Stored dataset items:
<<<<

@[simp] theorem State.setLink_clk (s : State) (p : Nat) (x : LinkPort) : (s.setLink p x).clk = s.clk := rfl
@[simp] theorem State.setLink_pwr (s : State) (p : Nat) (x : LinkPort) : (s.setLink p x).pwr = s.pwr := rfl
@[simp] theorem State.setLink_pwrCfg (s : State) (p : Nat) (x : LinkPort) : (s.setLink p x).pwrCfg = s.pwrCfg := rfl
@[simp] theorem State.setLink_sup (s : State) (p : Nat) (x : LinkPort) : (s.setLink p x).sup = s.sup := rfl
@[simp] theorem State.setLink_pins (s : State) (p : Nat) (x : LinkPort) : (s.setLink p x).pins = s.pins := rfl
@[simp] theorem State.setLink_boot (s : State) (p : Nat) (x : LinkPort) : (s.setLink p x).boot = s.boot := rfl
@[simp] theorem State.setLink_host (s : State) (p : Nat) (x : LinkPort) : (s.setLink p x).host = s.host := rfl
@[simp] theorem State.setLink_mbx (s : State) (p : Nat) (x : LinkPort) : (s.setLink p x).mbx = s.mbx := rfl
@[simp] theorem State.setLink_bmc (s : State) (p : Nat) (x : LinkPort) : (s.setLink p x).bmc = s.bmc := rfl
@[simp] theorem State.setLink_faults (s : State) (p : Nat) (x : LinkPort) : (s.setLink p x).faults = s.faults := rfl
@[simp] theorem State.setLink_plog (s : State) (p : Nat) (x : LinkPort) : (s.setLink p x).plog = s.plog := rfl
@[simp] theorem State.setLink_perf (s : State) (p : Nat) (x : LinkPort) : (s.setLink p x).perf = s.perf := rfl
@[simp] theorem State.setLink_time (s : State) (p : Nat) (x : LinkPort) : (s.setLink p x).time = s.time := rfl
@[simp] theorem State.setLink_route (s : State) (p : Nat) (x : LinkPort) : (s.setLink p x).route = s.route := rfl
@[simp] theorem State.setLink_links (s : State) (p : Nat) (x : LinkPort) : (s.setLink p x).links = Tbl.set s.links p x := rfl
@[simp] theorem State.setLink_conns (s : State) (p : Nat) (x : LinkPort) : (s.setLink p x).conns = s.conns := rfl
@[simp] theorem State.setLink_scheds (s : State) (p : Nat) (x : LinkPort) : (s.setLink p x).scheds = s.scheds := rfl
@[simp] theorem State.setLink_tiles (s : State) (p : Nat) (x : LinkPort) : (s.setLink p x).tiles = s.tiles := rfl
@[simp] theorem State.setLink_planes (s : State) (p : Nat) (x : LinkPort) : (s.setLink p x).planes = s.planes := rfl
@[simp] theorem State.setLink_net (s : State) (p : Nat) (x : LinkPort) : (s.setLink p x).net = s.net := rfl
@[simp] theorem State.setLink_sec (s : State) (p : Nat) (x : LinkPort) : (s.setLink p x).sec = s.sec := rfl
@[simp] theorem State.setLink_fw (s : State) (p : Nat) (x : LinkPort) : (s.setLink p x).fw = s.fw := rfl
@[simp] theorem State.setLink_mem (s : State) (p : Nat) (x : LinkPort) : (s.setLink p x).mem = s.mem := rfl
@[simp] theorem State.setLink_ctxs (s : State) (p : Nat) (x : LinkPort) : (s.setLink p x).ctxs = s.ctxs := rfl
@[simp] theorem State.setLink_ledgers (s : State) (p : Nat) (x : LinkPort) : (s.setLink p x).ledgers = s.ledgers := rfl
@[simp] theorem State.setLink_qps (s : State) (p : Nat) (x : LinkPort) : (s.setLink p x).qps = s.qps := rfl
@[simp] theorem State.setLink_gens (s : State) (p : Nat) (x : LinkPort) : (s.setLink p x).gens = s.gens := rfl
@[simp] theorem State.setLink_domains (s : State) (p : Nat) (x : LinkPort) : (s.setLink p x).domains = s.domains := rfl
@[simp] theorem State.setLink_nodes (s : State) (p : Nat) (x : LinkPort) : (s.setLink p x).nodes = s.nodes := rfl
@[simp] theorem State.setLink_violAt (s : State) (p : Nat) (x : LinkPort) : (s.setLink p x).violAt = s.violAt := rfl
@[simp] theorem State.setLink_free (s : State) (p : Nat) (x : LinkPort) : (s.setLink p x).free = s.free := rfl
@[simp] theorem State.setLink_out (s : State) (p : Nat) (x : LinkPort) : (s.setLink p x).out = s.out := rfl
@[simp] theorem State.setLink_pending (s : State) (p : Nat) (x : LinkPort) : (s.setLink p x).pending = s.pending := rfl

>>>>

Give back, word for word, only the lines above from the line holding "s.scheds := rfl" to the line holding "s.planes := rfl", both included.

▶ Response to this task:
@[simp] theorem State.setLink_scheds (s : State) (p : Nat) (x : LinkPort) : (s.setLink p x).scheds = s.scheds := rfl
@[simp] theorem State.setLink_tiles (s : State) (p : Nat) (x : LinkPort) : (s.setLink p x).tiles = s.tiles := rfl
@[simp] theorem State.setLink_planes (s : State) (p : Nat) (x : LinkPort) : (s.setLink p x).planes = s.planes := rfl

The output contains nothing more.